At first it seems hard to see what a pair of competent actors can make of the dialogues, but Alison Griffin’s deadpan representation of a pitiless manager throughout, is unnervingly realistic.  Anne Marie Ryan had much more to work in portraying Kate’s descent into madness.  It might be easy to ‘ham’ this up, but this was a measured and very effective performance.

The second play, Bull, features three salespeople about to be culled to two.  These were Thomas (Adam Hampton-Matthews), Isobel (Claire Durrant) and Tony (Joshua Perry).  From the outset it was clear that the loser was always going to be Thomas.  The play might have been more effective if this had been revealed to us a little more slowly, but as it was we are left asking why Thomas was there in the first place, which left the play unbalanced.
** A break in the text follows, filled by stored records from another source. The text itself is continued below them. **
-- ==== Sys2Proof/Laws/Ops.lean ====
section
/-! SUPPORT. What the shared operations with a case in them can do: starting and stopping the Transmitter and the Receiver,
drawing a backoff, and the admission of a firing. -/

namespace Sys2Proof.Machine

variable (s : State)

/-! ### startTx: the fields it leaves -/

@[simp] theorem startTx_inputs (k : TxKind) : (s.startTx k).inputs = s.inputs := by unfold State.startTx; split <;> rfl
@[simp] theorem startTx_regFile (k : TxKind) : (s.startTx k).regFile = s.regFile := by unfold State.startTx; split <;> rfl
@[simp] theorem startTx_resets (k : TxKind) : (s.startTx k).resets = s.resets := by unfold State.startTx; split <;> rfl
@[simp] theorem startTx_opState (k : TxKind) : (s.startTx k).opState = s.opState := by unfold State.startTx; split <;> rfl
@[simp] theorem startTx_powerMode (k : TxKind) : (s.startTx k).powerMode = s.powerMode := by unfold State.startTx; split <;> rfl
@[simp] theorem startTx_lastTxSeq (k : TxKind) : (s.startTx k).lastTxSeq = s.lastTxSeq := by unfold State.startTx; split <;> rfl
@[simp] theorem startTx_rx (k : TxKind) : (s.startTx k).rx = s.rx := by unfold State.startTx; split <;> rfl
@[simp] theorem startTx_rxSeq (k : TxKind) : (s.startTx k).rxSeq = s.rxSeq := by unfold State.startTx; split <;> rfl
@[simp] theorem startTx_lastCrcOk (k : TxKind) : (s.startTx k).lastCrcOk = s.lastCrcOk := by unfold State.startTx; split <;> rfl
@[simp] theorem startTx_aretActive (k : TxKind) : (s.startTx k).aretActive = s.aretActive := by unfold State.startTx; split <;> rfl
@[simp] theorem startTx_csmaRetries (k : TxKind) : (s.startTx k).csmaRetries = s.csmaRetries := by unfold State.startTx; split <;> rfl
@[simp] theorem startTx_frameRetries (k : TxKind) : (s.startTx k).frameRetries = s.frameRetries := by unfold State.startTx; split <;> rfl
@[simp] theorem startTx_awaitingAck (k : TxKind) : (s.startTx k).awaitingAck = s.awaitingAck := by unfold State.startTx; split <;> rfl
@[simp] theorem startTx_sendAck (k : TxKind) : (s.startTx k).sendAck = s.sendAck := by unfold State.startTx; split <;> rfl
@[simp] theorem startTx_ccaStartEnergy (k : TxKind) : (s.startTx k).ccaStartEnergy = s.ccaStartEnergy := by unfold State.startTx; split <;> rfl
@[simp] theorem startTx_pending (k : TxKind) : (s.startTx k).pending = s.pending := by unfold State.startTx; split <;> rfl
@[simp] theorem startTx_now (k : TxKind) : (s.startTx k).now = s.now := by unfold State.startTx; split <;> rfl
@[simp] theorem startTx_pinLevel (k : TxKind) : (s.startTx k).pinLevel = s.pinLevel := by unfold State.startTx; split <;> rfl
@[simp] theorem startTx_env (k : TxKind) : (s.startTx k).env = s.env := by unfold State.startTx; split <;> rfl
@[simp] theorem startTx_params (k : TxKind) : (s.startTx k).params = s.params := by unfold State.startTx; split <;> rfl
@[simp] theorem startTx_reg (k : TxKind) (b : Nat) : (s.startTx k).reg b = s.reg b := by unfold State.startTx; split <;> rfl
Tony and Isobel pick on Thomas relentlessly criticising his appearance, and generally hazing him.  Claire Durrant and Joshua Perry portray shallow playground bullies extremely well.  This is like a bullfight, where the playwright, Mike Bartlett, apparently got his inspiration, and Tom behaves very much like a maddened bull.  In the end, Isobel actually acts the toreador, goading Tom into trying to physically attack her, sidestepping and making fun of him every time.

Tom himself comes across as an irritating character, and in the current ‘no excuses’ culture, seeing him attack Isobel makes uncomfortable watching.  Although he is the victim, he has brought much of it on himself, and (like the bull) charges headlong into their little traps every time.

When their boss, Carter (David Erdos) makes his appearance, we see what a lousy people manager he is.  Everything’s about him, and although Tom fights back at this point, he doesn’t look for any underlying issues that might need resolving.  He simply spouts homilies about ‘survival of the fittest’.  All he sees is that they aren’t working well as a team, and although, perhaps surprisingly, all of them are making their numbers, he has to lose one of them.  Anyone who has ever worked in a sales team will have met him!

To call this play enjoyable is to miss the point.  We are being made aware of the destructive aspects of bullying to the extent that suicide and or murder are credible outcomes in these situations.

Both plays come highly recommended for employment ministers, business leaders and HR professionals!